[Start of section]

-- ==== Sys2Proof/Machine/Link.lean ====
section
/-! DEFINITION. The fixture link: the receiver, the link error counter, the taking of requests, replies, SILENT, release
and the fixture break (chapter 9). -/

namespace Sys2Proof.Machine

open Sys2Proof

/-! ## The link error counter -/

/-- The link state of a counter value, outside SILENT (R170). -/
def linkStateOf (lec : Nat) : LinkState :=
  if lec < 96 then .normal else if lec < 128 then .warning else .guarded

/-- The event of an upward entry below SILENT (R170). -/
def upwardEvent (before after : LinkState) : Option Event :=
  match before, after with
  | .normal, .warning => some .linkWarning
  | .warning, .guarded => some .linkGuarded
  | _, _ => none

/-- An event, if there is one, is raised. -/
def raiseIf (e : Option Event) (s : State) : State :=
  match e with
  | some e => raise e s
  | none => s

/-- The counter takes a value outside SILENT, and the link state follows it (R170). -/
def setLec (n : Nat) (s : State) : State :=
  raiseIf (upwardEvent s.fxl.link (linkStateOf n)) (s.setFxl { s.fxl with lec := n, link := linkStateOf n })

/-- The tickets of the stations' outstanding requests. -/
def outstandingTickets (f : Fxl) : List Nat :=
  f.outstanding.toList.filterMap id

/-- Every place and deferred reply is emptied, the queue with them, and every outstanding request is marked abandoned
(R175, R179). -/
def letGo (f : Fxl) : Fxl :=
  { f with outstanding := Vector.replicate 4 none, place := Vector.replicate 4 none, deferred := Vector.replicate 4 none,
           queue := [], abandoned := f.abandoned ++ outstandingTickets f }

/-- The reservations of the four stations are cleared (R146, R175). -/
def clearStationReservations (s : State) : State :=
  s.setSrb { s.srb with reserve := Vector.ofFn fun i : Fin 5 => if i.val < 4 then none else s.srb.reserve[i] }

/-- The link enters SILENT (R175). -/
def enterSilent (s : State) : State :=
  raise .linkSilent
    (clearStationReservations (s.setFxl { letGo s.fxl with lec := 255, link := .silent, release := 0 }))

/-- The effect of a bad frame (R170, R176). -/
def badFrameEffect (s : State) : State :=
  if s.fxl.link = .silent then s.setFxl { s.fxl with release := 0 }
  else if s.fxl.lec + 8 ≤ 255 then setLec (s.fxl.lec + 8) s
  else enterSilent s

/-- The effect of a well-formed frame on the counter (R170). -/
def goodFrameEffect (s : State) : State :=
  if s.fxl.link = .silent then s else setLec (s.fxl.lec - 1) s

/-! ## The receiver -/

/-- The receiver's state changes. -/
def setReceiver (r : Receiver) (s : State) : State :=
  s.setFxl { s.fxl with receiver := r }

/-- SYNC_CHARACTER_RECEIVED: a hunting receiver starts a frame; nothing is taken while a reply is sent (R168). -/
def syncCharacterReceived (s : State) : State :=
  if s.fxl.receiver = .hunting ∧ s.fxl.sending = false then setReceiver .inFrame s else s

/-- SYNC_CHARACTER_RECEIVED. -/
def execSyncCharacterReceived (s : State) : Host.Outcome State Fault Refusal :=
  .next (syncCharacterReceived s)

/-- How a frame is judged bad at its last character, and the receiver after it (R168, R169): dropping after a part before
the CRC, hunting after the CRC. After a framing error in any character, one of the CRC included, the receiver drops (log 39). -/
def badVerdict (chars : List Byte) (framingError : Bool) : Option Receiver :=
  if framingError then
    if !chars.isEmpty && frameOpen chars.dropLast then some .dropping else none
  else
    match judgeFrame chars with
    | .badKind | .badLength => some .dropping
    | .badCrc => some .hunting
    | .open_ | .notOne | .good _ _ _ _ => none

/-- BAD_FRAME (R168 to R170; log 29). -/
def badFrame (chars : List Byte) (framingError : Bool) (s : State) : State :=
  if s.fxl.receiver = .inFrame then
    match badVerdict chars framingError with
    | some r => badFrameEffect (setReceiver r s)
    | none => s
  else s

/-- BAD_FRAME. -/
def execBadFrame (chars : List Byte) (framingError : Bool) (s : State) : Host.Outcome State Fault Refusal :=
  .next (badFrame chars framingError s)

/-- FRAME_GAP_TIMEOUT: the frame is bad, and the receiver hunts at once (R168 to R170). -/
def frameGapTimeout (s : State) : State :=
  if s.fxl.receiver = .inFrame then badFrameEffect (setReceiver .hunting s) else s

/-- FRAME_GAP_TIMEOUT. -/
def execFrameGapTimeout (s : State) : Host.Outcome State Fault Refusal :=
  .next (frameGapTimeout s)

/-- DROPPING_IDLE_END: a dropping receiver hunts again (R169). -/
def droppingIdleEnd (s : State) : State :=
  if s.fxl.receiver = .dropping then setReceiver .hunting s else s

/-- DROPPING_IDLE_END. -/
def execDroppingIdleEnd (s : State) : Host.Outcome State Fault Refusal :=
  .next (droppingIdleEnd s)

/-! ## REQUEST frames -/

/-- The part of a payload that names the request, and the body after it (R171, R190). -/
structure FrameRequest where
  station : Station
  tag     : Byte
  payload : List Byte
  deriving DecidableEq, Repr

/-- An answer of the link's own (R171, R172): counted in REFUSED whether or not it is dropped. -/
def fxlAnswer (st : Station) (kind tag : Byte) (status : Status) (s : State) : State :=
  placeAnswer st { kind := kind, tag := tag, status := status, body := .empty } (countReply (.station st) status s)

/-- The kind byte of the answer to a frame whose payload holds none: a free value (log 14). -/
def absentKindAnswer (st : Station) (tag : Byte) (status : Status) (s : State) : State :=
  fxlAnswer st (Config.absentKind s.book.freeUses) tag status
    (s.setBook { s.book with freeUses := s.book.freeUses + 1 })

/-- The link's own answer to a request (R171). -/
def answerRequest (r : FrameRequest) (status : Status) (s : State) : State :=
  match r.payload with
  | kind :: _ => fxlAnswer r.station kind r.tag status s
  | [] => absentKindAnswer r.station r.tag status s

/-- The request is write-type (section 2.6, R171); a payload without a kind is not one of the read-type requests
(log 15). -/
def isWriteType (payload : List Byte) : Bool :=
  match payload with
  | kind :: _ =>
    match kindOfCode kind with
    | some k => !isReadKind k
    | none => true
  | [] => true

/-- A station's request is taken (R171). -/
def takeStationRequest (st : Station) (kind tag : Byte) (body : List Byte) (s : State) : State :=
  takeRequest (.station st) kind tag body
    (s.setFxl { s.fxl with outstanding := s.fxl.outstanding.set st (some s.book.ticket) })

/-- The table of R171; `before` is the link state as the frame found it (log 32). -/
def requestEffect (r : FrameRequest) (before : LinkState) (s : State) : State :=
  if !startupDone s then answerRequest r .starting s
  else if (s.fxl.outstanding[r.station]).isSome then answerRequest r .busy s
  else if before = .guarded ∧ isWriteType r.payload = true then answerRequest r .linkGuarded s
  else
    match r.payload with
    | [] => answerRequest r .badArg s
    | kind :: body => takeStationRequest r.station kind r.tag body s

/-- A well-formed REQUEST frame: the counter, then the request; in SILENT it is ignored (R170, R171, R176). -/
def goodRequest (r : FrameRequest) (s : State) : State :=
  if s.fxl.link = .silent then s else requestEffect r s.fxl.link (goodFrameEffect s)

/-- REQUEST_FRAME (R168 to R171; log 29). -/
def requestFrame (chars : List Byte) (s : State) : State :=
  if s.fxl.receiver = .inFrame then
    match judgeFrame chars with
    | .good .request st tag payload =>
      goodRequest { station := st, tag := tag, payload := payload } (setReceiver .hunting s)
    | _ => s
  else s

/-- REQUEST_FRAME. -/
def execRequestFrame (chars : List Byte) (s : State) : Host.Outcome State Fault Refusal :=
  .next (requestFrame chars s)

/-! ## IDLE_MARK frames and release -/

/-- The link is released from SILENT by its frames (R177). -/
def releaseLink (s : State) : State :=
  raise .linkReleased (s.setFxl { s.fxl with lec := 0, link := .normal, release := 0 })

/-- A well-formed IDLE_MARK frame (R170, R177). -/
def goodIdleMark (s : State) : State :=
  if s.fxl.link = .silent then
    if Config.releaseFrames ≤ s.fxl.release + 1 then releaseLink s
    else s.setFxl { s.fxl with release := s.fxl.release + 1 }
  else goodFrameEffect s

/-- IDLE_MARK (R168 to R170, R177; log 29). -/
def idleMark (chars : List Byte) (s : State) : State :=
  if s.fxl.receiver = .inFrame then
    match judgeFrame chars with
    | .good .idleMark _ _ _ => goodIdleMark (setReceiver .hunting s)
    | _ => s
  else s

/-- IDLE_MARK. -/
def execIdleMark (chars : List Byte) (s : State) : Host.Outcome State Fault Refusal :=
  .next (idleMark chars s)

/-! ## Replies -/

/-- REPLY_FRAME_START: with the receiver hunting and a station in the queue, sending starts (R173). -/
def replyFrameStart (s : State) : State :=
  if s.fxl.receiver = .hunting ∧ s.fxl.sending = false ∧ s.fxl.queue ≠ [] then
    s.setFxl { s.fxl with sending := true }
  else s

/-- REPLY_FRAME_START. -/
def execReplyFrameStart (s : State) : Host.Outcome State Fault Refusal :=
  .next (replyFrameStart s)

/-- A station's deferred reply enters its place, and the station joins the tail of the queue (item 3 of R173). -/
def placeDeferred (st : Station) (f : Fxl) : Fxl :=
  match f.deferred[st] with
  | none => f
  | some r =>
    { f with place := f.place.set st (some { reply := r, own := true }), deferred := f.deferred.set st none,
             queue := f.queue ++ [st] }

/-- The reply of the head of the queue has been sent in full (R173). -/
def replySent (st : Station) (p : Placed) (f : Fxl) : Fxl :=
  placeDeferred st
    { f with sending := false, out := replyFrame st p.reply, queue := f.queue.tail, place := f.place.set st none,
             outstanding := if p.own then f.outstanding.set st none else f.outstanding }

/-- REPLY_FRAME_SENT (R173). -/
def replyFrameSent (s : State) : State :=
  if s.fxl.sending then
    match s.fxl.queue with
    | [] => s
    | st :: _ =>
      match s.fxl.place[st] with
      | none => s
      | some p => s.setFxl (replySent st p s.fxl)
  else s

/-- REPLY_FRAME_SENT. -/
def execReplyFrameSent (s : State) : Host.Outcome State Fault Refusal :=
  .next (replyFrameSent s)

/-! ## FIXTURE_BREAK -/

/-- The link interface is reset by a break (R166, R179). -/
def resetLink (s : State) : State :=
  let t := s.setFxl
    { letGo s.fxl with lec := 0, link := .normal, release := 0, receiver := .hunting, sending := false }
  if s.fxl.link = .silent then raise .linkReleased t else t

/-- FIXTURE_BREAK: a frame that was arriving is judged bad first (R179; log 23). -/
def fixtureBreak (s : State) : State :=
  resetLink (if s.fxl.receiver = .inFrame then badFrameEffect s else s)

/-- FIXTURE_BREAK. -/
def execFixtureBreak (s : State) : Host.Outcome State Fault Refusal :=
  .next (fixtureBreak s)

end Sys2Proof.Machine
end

[End of section]
[Start of section]

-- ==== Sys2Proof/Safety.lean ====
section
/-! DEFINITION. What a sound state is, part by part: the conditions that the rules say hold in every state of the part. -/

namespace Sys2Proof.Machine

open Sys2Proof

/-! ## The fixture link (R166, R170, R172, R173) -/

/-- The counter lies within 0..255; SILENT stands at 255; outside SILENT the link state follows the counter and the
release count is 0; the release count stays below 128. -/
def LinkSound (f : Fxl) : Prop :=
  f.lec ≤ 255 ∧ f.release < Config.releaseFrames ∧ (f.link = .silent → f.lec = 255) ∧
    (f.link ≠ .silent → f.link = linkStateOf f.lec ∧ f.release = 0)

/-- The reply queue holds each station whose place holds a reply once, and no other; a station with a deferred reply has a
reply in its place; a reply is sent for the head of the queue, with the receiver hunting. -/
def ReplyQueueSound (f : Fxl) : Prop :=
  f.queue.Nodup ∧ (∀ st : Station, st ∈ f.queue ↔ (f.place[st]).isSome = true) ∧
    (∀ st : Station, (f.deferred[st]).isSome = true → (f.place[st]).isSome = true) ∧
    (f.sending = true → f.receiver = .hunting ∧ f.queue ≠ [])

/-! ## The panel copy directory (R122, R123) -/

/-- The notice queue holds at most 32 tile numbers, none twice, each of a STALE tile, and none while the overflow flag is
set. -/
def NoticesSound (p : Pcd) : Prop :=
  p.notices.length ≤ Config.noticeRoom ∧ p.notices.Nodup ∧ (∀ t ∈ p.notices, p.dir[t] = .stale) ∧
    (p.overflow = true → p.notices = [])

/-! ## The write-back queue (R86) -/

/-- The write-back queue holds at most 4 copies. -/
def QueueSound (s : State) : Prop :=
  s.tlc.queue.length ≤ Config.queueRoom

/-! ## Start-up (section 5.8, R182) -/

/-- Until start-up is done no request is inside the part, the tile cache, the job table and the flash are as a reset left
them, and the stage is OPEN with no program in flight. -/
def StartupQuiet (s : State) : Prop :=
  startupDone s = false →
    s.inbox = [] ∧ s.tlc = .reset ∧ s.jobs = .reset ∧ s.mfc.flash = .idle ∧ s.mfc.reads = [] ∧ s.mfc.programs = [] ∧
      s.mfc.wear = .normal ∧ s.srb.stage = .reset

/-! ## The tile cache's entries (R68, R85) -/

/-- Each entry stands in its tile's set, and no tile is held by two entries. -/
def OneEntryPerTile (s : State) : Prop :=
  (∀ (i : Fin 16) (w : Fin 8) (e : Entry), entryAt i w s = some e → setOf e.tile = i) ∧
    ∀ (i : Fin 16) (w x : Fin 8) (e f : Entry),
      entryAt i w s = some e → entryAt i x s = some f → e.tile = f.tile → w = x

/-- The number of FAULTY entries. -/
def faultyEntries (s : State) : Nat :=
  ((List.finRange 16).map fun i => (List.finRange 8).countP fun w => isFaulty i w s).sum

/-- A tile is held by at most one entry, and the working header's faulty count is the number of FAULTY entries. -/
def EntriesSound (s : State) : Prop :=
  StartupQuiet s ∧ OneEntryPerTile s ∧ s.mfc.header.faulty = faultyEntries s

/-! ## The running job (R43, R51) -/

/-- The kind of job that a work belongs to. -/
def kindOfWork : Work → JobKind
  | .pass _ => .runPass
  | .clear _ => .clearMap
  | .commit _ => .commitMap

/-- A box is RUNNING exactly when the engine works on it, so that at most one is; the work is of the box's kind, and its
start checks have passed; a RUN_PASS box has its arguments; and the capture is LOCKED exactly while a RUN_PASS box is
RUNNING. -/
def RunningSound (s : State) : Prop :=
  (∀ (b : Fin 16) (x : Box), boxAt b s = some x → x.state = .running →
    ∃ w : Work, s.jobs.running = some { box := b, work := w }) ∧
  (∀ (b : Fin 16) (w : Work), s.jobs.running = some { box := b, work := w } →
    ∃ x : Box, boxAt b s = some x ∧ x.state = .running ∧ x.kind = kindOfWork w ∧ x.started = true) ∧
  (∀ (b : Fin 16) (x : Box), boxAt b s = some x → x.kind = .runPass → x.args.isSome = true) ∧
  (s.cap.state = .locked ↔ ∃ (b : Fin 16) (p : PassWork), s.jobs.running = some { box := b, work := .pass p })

[End of section]

■ Task instructions
Beginning at the line with "and the fixture break (chapter 9). -/" and stopping after the line with "below SILENT (R170). -/", please write out every line of the data above exactly and nothing else.

■ Response
and the fixture break (chapter 9). -/

namespace Sys2Proof.Machine

open Sys2Proof

/-! ## The link error counter -/

/-- The link state of a counter value, outside SILENT (R170). -/
def linkStateOf (lec : Nat) : LinkState :=
  if lec < 96 then .normal else if lec < 128 then .warning else .guarded

/-- The event of an upward entry below SILENT (R170). -/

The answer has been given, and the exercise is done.